WHAT YOU WILL DO>
For the records that follow, say how many lines have the word "hcfg" in them. Write the number and nothing more.
*** Opening of DATA SUPPLIED ***
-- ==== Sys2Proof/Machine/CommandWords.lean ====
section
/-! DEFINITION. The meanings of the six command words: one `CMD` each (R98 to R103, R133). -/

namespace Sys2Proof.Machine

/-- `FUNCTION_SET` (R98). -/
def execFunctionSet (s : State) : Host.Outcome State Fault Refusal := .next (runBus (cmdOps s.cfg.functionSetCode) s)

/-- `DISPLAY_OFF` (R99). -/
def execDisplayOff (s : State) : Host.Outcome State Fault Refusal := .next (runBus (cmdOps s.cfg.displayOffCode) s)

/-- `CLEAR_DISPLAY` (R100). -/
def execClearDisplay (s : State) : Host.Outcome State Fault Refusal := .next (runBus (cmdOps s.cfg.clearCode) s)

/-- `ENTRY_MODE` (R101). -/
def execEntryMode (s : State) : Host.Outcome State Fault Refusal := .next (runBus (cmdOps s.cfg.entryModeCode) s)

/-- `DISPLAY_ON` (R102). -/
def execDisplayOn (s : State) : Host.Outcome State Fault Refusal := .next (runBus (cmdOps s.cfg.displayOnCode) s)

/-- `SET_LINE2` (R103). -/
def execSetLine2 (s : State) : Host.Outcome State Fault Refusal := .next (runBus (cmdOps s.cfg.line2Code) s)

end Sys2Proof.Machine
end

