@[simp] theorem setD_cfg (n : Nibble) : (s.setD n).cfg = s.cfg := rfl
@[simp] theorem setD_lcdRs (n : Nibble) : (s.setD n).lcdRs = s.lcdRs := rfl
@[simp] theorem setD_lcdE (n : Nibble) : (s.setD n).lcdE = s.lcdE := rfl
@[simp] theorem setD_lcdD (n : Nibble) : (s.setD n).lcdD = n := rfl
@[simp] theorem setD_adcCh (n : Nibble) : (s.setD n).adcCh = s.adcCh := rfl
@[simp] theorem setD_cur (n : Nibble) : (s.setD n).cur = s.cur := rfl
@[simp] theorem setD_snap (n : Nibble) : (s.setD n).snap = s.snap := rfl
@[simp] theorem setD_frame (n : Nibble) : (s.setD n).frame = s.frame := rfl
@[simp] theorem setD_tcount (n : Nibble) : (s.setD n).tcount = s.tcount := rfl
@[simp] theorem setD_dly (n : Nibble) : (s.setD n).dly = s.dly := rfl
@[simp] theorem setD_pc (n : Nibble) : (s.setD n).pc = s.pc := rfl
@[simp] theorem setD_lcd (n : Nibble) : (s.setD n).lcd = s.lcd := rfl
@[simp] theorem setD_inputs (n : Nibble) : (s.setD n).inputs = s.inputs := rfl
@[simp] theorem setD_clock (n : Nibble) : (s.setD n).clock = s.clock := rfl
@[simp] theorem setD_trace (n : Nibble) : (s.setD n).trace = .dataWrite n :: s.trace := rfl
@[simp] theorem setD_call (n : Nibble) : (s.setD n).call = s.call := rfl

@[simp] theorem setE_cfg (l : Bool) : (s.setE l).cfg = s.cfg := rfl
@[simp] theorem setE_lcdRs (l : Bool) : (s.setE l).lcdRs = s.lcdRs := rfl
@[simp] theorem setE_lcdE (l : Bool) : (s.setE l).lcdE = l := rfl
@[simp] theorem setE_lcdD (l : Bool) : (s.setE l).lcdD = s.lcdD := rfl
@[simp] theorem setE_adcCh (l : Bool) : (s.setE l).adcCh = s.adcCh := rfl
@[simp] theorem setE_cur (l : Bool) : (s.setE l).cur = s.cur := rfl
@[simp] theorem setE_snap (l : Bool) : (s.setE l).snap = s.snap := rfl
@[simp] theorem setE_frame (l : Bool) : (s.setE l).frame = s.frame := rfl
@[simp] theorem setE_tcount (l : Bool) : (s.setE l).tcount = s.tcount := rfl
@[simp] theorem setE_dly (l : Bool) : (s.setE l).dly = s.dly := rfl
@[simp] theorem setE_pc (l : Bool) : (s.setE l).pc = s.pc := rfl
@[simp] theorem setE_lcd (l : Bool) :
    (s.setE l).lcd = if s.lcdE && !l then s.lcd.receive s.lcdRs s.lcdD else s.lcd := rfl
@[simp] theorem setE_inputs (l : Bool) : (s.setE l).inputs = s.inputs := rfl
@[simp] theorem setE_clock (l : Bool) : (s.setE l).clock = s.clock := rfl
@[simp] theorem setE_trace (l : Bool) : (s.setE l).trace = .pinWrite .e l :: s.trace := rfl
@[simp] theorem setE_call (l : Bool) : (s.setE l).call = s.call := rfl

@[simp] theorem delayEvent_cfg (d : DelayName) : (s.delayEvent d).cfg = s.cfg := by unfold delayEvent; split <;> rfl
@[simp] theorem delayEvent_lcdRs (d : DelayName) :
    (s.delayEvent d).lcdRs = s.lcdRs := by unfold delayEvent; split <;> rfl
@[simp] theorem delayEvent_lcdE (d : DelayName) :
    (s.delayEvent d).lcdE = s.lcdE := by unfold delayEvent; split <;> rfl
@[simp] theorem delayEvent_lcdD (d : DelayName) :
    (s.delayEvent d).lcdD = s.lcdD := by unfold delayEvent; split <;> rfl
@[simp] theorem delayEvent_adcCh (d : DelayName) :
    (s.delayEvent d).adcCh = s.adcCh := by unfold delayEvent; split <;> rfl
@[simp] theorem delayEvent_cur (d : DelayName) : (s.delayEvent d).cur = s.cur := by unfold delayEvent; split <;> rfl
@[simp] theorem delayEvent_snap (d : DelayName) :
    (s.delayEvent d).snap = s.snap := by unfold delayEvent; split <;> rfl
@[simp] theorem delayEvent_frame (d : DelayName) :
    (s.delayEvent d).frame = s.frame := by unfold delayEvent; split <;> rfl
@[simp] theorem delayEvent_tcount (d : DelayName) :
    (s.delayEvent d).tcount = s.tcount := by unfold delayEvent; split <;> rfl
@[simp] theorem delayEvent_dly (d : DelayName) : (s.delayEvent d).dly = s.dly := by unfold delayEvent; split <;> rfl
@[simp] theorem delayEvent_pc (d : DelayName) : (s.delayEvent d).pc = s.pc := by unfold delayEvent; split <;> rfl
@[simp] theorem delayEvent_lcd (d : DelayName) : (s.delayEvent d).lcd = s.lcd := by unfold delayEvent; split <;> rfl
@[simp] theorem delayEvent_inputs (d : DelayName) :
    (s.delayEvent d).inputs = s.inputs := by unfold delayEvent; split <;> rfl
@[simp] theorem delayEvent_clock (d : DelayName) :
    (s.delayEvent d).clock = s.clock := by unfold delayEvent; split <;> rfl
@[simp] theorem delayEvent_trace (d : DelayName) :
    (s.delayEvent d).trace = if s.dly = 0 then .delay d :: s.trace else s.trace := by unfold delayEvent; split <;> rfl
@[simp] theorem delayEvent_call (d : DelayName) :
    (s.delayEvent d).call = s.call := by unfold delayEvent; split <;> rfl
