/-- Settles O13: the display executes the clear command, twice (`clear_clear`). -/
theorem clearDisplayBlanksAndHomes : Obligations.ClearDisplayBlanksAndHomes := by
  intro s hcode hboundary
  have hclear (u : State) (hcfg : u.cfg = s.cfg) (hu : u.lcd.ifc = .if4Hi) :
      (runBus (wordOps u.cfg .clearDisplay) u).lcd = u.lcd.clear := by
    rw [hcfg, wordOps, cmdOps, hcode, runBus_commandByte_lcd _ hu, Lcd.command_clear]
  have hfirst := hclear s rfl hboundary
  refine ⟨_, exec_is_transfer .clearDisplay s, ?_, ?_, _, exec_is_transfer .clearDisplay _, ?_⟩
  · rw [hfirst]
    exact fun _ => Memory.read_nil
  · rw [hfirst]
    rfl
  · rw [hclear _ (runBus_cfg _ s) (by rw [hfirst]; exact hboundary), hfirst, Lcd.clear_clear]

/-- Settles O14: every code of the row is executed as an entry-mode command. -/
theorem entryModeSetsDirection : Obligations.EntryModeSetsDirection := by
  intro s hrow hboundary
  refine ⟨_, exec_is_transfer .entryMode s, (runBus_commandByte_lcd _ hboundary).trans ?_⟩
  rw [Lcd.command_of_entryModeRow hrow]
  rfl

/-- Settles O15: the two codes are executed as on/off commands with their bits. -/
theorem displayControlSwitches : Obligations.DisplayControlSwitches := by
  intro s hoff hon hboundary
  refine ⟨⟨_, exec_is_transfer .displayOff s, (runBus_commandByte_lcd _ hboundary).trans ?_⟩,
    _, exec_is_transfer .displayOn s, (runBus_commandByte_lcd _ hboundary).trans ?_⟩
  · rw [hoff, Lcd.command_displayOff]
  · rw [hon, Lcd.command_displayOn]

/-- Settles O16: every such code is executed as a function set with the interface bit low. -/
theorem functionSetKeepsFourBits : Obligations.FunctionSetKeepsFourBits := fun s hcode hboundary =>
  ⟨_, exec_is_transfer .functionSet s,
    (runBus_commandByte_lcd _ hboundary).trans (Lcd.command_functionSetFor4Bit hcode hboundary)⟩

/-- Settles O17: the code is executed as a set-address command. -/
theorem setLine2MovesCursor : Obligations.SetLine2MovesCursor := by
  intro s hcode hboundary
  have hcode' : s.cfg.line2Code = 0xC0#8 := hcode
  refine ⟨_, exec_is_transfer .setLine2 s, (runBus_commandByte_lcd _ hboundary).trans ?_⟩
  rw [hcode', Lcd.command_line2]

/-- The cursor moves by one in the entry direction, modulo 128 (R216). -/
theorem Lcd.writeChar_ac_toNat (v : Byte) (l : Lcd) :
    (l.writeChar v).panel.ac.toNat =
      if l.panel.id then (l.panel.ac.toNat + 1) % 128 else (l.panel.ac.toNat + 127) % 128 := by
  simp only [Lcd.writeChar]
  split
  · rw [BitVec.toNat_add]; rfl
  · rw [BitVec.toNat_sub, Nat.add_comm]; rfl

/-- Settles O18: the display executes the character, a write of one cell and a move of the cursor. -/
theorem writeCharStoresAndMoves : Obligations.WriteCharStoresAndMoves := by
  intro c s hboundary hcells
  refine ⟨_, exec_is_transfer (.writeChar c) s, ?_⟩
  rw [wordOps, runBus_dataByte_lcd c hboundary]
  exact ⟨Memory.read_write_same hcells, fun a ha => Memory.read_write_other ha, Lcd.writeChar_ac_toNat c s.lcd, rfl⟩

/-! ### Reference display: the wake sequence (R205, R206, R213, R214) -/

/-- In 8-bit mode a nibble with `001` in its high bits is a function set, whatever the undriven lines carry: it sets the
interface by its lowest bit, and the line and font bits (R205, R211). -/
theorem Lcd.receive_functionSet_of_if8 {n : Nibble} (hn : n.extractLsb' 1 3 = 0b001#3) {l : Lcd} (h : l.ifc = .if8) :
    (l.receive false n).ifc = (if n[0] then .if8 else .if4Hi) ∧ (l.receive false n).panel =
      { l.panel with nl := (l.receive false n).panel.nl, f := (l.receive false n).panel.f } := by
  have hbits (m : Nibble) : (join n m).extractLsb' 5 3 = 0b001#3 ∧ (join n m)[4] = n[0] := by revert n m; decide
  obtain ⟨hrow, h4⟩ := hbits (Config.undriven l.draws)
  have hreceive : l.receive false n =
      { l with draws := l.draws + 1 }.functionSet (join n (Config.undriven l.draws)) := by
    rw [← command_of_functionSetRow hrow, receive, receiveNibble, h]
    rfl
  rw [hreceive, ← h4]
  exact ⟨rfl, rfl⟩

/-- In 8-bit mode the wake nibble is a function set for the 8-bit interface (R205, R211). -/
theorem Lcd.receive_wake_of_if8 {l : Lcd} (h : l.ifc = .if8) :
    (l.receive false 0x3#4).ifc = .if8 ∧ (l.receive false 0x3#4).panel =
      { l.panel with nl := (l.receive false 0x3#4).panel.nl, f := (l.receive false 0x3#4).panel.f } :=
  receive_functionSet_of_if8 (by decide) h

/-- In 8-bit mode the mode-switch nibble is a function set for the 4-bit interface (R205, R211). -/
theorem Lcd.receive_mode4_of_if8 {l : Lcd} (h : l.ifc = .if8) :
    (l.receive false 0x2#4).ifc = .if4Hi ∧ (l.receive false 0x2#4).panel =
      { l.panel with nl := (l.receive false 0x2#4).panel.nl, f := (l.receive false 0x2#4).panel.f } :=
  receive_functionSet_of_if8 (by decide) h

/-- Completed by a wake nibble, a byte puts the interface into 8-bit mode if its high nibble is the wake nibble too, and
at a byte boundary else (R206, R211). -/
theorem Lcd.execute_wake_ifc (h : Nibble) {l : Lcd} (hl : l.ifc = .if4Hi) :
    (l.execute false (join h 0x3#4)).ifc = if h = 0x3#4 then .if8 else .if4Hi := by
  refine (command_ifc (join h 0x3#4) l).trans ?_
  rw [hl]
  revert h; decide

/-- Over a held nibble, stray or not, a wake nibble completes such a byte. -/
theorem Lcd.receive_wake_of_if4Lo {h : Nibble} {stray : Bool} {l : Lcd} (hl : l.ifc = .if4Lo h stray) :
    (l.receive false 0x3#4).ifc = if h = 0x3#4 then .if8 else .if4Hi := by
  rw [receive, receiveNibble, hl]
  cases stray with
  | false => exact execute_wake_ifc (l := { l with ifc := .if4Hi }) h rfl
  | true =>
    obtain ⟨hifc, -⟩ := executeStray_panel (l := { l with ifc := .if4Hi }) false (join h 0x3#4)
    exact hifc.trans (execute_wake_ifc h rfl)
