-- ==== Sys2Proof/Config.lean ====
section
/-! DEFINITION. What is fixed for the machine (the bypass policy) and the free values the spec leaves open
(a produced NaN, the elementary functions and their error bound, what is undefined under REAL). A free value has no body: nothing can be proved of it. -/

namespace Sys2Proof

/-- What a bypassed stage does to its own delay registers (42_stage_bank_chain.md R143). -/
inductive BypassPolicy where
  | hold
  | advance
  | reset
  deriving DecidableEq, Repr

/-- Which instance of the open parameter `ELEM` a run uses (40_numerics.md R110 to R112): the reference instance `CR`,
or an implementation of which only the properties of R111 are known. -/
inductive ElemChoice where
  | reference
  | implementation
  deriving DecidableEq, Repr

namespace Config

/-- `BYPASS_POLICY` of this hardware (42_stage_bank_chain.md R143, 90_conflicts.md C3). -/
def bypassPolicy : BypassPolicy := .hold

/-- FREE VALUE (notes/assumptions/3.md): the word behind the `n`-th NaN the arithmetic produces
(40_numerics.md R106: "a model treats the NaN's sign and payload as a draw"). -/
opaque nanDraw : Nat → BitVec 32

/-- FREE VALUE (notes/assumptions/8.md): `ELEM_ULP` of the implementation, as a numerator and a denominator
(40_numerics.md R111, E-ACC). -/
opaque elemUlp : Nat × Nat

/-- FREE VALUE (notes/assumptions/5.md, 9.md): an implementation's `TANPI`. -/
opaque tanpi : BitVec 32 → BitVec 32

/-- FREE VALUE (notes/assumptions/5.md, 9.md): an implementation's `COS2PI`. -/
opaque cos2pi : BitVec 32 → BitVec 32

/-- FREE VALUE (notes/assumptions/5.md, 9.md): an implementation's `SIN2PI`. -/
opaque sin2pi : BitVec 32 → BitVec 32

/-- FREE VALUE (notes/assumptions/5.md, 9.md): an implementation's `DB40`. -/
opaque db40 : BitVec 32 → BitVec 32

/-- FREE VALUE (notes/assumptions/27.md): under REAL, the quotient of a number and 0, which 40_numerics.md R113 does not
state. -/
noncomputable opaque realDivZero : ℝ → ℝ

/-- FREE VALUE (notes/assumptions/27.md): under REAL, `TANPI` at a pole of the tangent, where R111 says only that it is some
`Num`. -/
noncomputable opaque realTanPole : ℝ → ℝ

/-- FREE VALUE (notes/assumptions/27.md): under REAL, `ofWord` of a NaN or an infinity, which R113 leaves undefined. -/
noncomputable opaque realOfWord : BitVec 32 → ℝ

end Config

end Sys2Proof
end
*** Close of DATA SUPPLIED ***
EXERCISE RESPONSE>
2